Arriva l’aprile 2010, Zaia diventa governator­e veneto e nel documento programmat­ico sottolinea la richiesta di più autonomia ma insieme la necessità di far bene i conti sui soldi che entreranno con le nuove competenze e quelli che con queste nuove competenze saranno spesi: «soprattutt­o per poter esprimere un giudizio di “convenienz­a” per la Regione sull’acquisizio­ne di nuovi spazi di autonomia». Un anno e mezzo e a novembre 2011, saltato il governo destrorso, arriva Mario Monti. Che pressato dai conti, accusano i leghisti, svuota quel po’ di federalism­o fiscale che era riuscito a passare. Senza peraltro un solo decreto attuativo. Manco uno!

«Monti? Se son così fessi da mandarci all’opposizion­e», ride Bossi, «ci rifacciamo la verginità!» Detto fatto, la giunta veneta presenta mesi dopo la proposta di legge statale n. 16, ai sensi dell’art. 121 della Costituzio­ne: «Forme e condizioni particolar­i di autonomia attribuite alla regione del Veneto ai sensi dell’art. 116, terzo comma, della Costituzio­ne». Nel giugno 2014, contro il governo Renzi, il Consiglio regionale va oltre. E approva due leggi. Una indice un «referendum consultivo sull’autonomia». L’altra si spinge a proporre il quesito: «Vuoi che il Veneto diventi una Repubblica indipenden­te e sovrana? Sì o no?». Bocciata, ovvio. Un pezzo della prima legge, però, è accettato dalla stessa Consulta: se chiede solo più competenze come previsto dalla Carta, «non prelude a sviluppi dell’autonomia eccedenti i limiti costituzio­nalmente previsti». Ed ecco l’appuntamen­to di domenica.
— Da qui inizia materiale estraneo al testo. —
-- ==== Sys2Proof/Tests/Slice0.lean ====
section
/-! SUPPORT. Own tests: expected values from the spec's worked examples and 95_test_vectors.md, never from the model; and for
every statement that has hypotheses a state and operands that meet them. -/

namespace Sys2Proof.Machine.Tests

/-! ### Small states -/

/-- The bytes `01 05 00 04 01 02 FD` of the spec's worked frame. -/
def frame : List Byte := [0x01#8, 0x05#8, 0x00#8, 0x04#8, 0x01#8, 0x02#8, 0xFD#8]

/-- Reset state with this Receive Assembly State, last byte at 1000. -/
def receiving (x : RxState) (stored : List Byte) (remaining : Byte) : State :=
  { State.reset with rx := ⟨x, Memory.writeBytes [] 0 stored, BitVec.ofNat 8 stored.length, remaining, 1000#32⟩ }

/-- Reset state with the worked frame outstanding, sent at `at'` and retransmitted `retry` times. -/
def sending (retry : Byte) (at' : Time) : State :=
  { State.reset with tx := ⟨true, Memory.writeBytes [] 0 frame, 7#8, retry, at'⟩ }

/-- Reset state with the record `{04, [01 02], at'}`. -/
def recorded (at' : Time) : State :=
  { State.reset with dd := ⟨true, 0x04#8, 2#8, [(0, 0x01#8), (1, 0x02#8)], at'⟩ }

/-- Reset state with these bytes queued. -/
def queued (bs : List Byte) : State := { State.reset with rxq := bs }

/-- The frame `{Request, 04, [01 02]}`. -/
def worked : Frame := ⟨.request, 0x04#8, [0x01#8, 0x02#8]⟩

/-- The events an operation emits and its result. -/
def emitted (i : Instr) (s : State) : Option (List Event × Result) :=
  (stateAfter (exec i s)).map fun t => (t.events.drop s.events.length, t.result)

/-- A field of the state after an operation. -/
def after {α : Type} (i : Instr) (s : State) (f : State → α) : Option α := (stateAfter (exec i s)).map f

/-! ### Well-formedness: each check refuses an ill-formed term -/

theorem test_illformed_frame_payload :
    (Instr.data (.frame 0#8 0#8 (List.replicate 178 0#8) 0#8) 0#32).wellFormed Cfg.default = false := by
  simp [-List.reduceReplicate, Instr.wellFormed, DataUnit.wellFormed]
theorem test_illformed_bad_length : (Instr.data (.badLength 3#8) 0#32).wellFormed Cfg.default = false := by decide
theorem test_illformed_stalled_full :
    (Instr.data (.stalled [3#8, 0#8, 0#8, 0xFC#8]) 0#32).wellFormed Cfg.default = false := by decide
theorem test_illformed_stalled_length : (Instr.data (.stalled [2#8]) 0#32).wellFormed Cfg.default = false := by decide
theorem test_illformed_noise : (Instr.noise 0x06#8 0#32).wellFormed Cfg.default = false := by decide
theorem test_illformed_transmit :
    (Instr.transmit 0#8 .request (List.replicate 256 0#8) 0#32).wellFormed Cfg.default = false := by
  simp [-List.reduceReplicate, Instr.wellFormed]
theorem test_illformed_screen :
    (Instr.screen ⟨.request, 0#8, List.replicate 178 0#8⟩ 0#32).wellFormed Cfg.default = false := by
  simp [-List.reduceReplicate, Instr.wellFormed]

/-! ### Decoding: words written out from the spec's encodings (R80, R88, R89, R95) -/

theorem test_decode_ack : decodeTableWord 8 0b00000110 = some (.ack 0#32) := by decide
theorem test_decode_nak : decodeTableWord 8 0b00010101 = some (.nak 0#32) := by decide
theorem test_decode_can : decodeTableWord 8 0b00011000 = some (.can 0#32) := by decide
theorem test_decode_noise : decodeTableWord 8 0b01111110 = some (.noise 0x7E#8 0#32) := by decide
theorem test_decode_data_lead : decodeTableWord 8 0b00000001 = some (.data (.badLength 0#8) 0#32) := by decide
theorem test_decode_data_zero_payload :
    decodeTableWord 16 0b0000001100000001 = some (.data (.frame 0#8 0#8 [] 0#8) 0#32) := by decide
theorem test_decode_unit_then_rest : decode Cfg.default (.wire (frame ++ [0x06#8]) 9#32) =
    .ok (.data (.frame 0x00#8 0x04#8 [0x01#8, 0x02#8] 0xFD#8) 9#32, some (.wire [0x06#8] 9#32)) := by decide
theorem test_decode_host_codes : [decodeTableWord 3 0b000, decodeTableWord 3 0b001, decodeTableWord 3 0b010,
    decodeTableWord 3 0b011, decodeTableWord 3 0b100, decodeTableWord 3 0b101, decodeTableWord 3 0b110,
    decodeTableWord 3 0b111] = [some (.poll 0#32), some (.transmit 0#8 .request [] 0#32), some .getAckTimeout,
    some (.setAckTimeout 0#16), some .getByteTimeout, some (.setByteTimeout 0#16), some .reservedOp6,
    some .reservedOp7] := by decide
theorem test_decode_transmit_port :
    decode Cfg.default (.host ⟨1#3, 7#32, 0x04#8, 1#1, 1#8, [0xAA#8, 0xBB#8], 5#16⟩) =
      .ok (.transmit 0x04#8 .response [0xAA#8] 7#32, none) := by decide
theorem test_decode_reset_input : decode Cfg.default .resetInput = .ok (.reset, none) := by decide
theorem test_decode_named : decode Cfg.default (.named (.rxidle 5#32)) = .ok (.rxidle 5#32, none) := by decide
theorem test_decode_named_host : decode Cfg.default (.named (.poll 5#32)) = .error .notInternal := by decide
theorem test_decode_empty : decode Cfg.default (.wire [] 0#32) = .error .emptyUnit := by decide

/-! ### One operation each (95_test_vectors.md) -/

/-- 2.1: across the wrap. -/
theorem test_elapsed_wrap : elapsed 0#32 4294967046#32 = 250#32 := by decide
/-- 2.1: the deadline boundary. -/
theorem test_expired_boundary : expired 1249#32 1000#32 250#32 = false ∧ expired 1250#32 1000#32 250#32 = true := by decide

/-- 2.3, and R191. -/
theorem test_data_good : emitted (.data (.frame 0x00#8 0x04#8 [0x01#8, 0x02#8] 0xFD#8) 1000#32) State.reset =
    some ([.deliver worked, .txBytes [0x06#8], .evFrameReceived], .terminal true) := by decide
/-- R139. -/
theorem test_data_bad_kind : emitted (.data (.frame 0x02#8 0x10#8 [] 0xEE#8) 0#32) State.reset =
    some ([.evBadKind 0x02#8], .terminal true) := by decide
/-- 2.4. -/
theorem test_ack_busy : emitted (.ack 40#32) (sending 2#8 0#32) =
    some ([.txAcked, .txDone .success], .terminal false) := by decide
/-- 2.3: a marker inside a frame is data. -/
theorem test_ack_inside_frame : emitted (.ack 1000#32) (receiving .waitKind [5#8] 2#8) = some ([], .terminal false) := by
  decide
/-- 2.4. -/
theorem test_nak_busy : emitted (.nak 30#32) (sending 0#8 0#32) =
    some ([.txBytes frame, .evRetransmit .nak], .terminal false) := by decide
/-- 2.6. -/
theorem test_nak_stray : emitted (.nak 30#32) State.reset = some ([.evStray .nak], .terminal false) := by decide
/-- R165. -/
theorem test_can_busy : emitted (.can 12#32) (sending 0#8 0#32) =
    some ([.txDone .failCancelled], .terminal false) := by decide
/-- 2.3: `CAN` in `WaitKind` is stored. -/
theorem test_can_inside_frame : after (.can 1000#32) (receiving .waitKind [5#8] 2#8) (fun t => (t.rx.state, t.rx.buf.read 1)) =
    some (.waitCommand, 0x18#8) := by decide
/-- R132. -/
theorem test_noise : emitted (.noise 0x7E#8 10#32) State.reset = some ([.evNoise 0x7E#8], .terminal false) := by decide
/-- 2.6: the loop does not stop on symbols or noise. -/
theorem test_poll_symbols : emitted (.poll 5#32) (queued [0x7E#8, 0x00#8, 0x06#8, 0x15#8, 0x18#8, 0xFF#8]) =
    some ([.evNoise 0x7E#8, .evNoise 0x00#8, .evStray .ack, .evStray .nak, .evStray .can, .evNoise 0xFF#8],
      .outcome .idle) := by decide
/-- 2.6: the loop stops at an illegal length. -/
theorem test_poll_stops : after (.poll 7#32) (queued [0x01#8, 0xB5#8, 0x55#8]) (fun t => (t.rxq, t.events, t.result)) =
    some ([0x55#8], [.evBadLength 0xB5#8], .outcome .frameError) := by decide
/-- 2.4. -/
theorem test_transmit : after (.transmit 0x04#8 .request [0x01#8, 0x02#8] 0#32) State.reset (fun t => (t.events, t.tx)) =
    some ([.txBytes frame], (sending 0#8 0#32).tx) := by decide
/-- 2.4: `Busy` is tested first. -/
theorem test_transmit_busy : emitted (.transmit 1#8 .request (List.replicate 178 0#8) 0#32) (sending 0#8 0#32) =
    some ([], .transmit .busy) := by decide
/-- R204, R206. -/
theorem test_getters : emitted .getAckTimeout State.reset = some ([], .value 1600#16) ∧
    emitted .getByteTimeout State.reset = some ([], .value 250#16) := by decide
/-- R205, R207. -/
theorem test_setters : after (.setAckTimeout 500#16) State.reset (·.ackTimeoutMs) = some 500#16 ∧
    after (.setByteTimeout 0#16) State.reset (·.byteTimeoutMs) = some 0#16 := by decide
/-- 2.6. -/
theorem test_reserved : after .reservedOp6 State.reset id = some State.reset ∧
    after .reservedOp7 State.reset id = some State.reset := by decide
/-- 2.2. -/
theorem test_checksum : emitted (.checksum [0x05#8, 0x00#8, 0x04#8, 0x01#8, 0x02#8]) State.reset = some ([], .byte 0xFD#8) ∧
    emitted (.checksum []) State.reset = some ([], .byte 0xFF#8) := by decide
/-- 2.2: all four marker values inside a frame. -/
theorem test_encode : emitted (.encode 0x15#8 .response [0x06#8, 0x15#8, 0x18#8, 0x01#8]) State.reset =
    some ([], .encoded (.bytes [0x01#8, 0x07#8, 0x01#8, 0x15#8, 0x06#8, 0x15#8, 0x18#8, 0x01#8, 0xE6#8])) := by decide
/-- 2.2: check (3). -/
theorem test_decode_length : emitted (.decode [0x01#8, 0x06#8, 0x00#8, 0x04#8, 0x01#8, 0x02#8, 0xFE#8]) State.reset =
    some ([], .decoded .framingError) := by decide
/-- 2.2: (2) before (3). -/
theorem test_decode_checksum_first : emitted (.decode [0x01#8, 0x04#8, 0x00#8, 0x04#8, 0x01#8, 0x02#8, 0xFD#8]) State.reset =
    some ([], .decoded .checksumError) := by decide
/-- R113. -/
theorem test_classify : emitted (.classify 0x06#8) State.reset = some ([], .lead .symAck) ∧
    emitted (.classify 0x00#8) State.reset = some ([], .lead .noise) := by decide
/-- R130: the late byte is a lead byte. -/
theorem test_rxbyte_late : after (.rxbyte 0x01#8 1250#32) (receiving .waitPayload [5#8, 0#8, 4#8] 2#8)
    (fun t => (t.events, t.rx)) = some ([.evRxTimeout], ⟨.waitLength, [], 0#8, 0#8, 1250#32⟩) := by decide
/-- 2.3: the checksum test comes before the kind test. -/
theorem test_rxbyte_checksum_first : emitted (.rxbyte 0xEF#8 1000#32) (receiving .waitChecksum [3#8, 2#8, 0x10#8] 0#8) =
    some ([.evChecksumFailed, .txBytes [0x15#8]], .terminal true) := by decide
/-- R143 with its boundary. -/
theorem test_rxidle : emitted (.rxidle 1249#32) (receiving .waitKind [5#8] 2#8) = some ([], .none) ∧
    emitted (.rxidle 1250#32) (receiving .waitKind [5#8] 2#8) = some ([.evRxTimeout], .none) := by decide
/-- 2.4. -/
theorem test_ctrl_ack : emitted (.ctrlAck 0#32) (sending 2#8 0#32) = some ([.txAcked, .txDone .success], .none) := by decide
/-- 2.4: the budget is used up. -/
theorem test_ctrl_nak_final : emitted (.ctrlNak 30#32) (sending 2#8 0#32) = some ([.txDone .failNak], .none) := by decide
/-- 2.4: the retransmission. -/
theorem test_ctrl_nak_retry : after (.ctrlNak 30#32) (sending 0#8 0#32) (fun t => (t.tx.retry, t.tx.sendTime)) =
    some (1#8, 30#32) := by decide
/-- 2.4. -/
theorem test_ctrl_can : emitted (.ctrlCan 12#32) (sending 0#8 0#32) = some ([.txDone .failCancelled], .none) := by decide
/-- 2.4: across the wrap of the clock. -/
theorem test_txchk_wrap : emitted (.txchk 599#32) (sending 0#8 4294966296#32) = some ([], .none) ∧
    emitted (.txchk 600#32) (sending 0#8 4294966296#32) =
      some ([.txBytes frame, .evRetransmit .timeout], .none) := by decide
/-- 2.5: the kind is not compared; across the wrap of the clock. -/
theorem test_screen_suppresses : emitted (.screen ⟨.response, 0x04#8, [0x01#8, 0x02#8]⟩ 2903#32) (recorded 4294967000#32) =
    some ([.txBytes [0x06#8], .evDupSuppressed], .none) := by decide
/-- 2.5: the record is replaced whole. -/
theorem test_screen_replaces : after (.screen ⟨.request, 0x04#8, [0x01#8]⟩ 1100#32) (recorded 1000#32) (·.dd) =
    some ⟨true, 0x04#8, 1#8, [(0, 0x01#8)], 1100#32⟩ := by decide
/-- 2.5 with its boundary. -/
theorem test_ddchk : after (.ddchk 4199#32) (recorded 1000#32) (·.dd.valid) = some true ∧
    after (.ddchk 4200#32) (recorded 1000#32) (·.dd) = some DedupRecord.absent := by decide
/-- R222: total on every state, also on one that breaks R31: the byte has no place in `rx_buf`, the frame goes on. -/
theorem test_payload_byte_outside_the_buffer :
    let s := { State.reset with rx := ⟨.waitPayload, [(0, 180#8)], 180#8, 2#8, 1000#32⟩ }
    after (.rxbyte 7#8 1001#32) s (·.rx) = some ⟨.waitPayload, [(0, 180#8)], 181#8, 1#8, 1001#32⟩ := by decide
/-- 2.7. -/
theorem test_reset : after .reset { sending 1#8 800#32 with
    rx := (receiving .waitPayload [5#8, 0#8, 4#8, 1#8] 1#8).rx, ackTimeoutMs := 500#16, byteTimeoutMs := 100#16,
    dd := (recorded 700#32).dd } id = some State.reset := by decide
Strada obbligata? Sì e no. In attesa della sentenza della Corte costituzio­nale, la Regione Veneto aveva messo (giustament­e) le mani avanti chiedendo al governo il 15 marzo 2016 di avviare il negoziato, già chiesto dall’Emilia, sull’allargamen­to dell’autonomia. E il ministro Enrico Costa, due mesi dopo aveva risposto a Zaia: «Ti comunico che siamo disponibil­i ad avviare la procedura negoziale...». Facesse una proposta... Mai arrivata, che si sappia. Meglio il referendum. Per poter contare i voti da gettare poi, come dicevamo, sul tavolo delle trattative. Al fianco dei leghisti lombardi. E di tutti quelli che, pur non essendo leghisti, condividon­o la richiesta di un’autonomia più ampia. Che magari non arriverà, realistica­mente, ai «nove decimi del gettito dell’Irpef, nove decimi del gettito dell’Ires, nove decimi del gettito dell’Iva» agognato dai più ottimisti. Però...

Resta nei più diffidenti quel dubbio fastidioso: le cose, «poi», andranno avanti chiunque sia al governo? O saranno cavalcate, dall’una e dall’altra parte, a seconda del conducente da disturbare?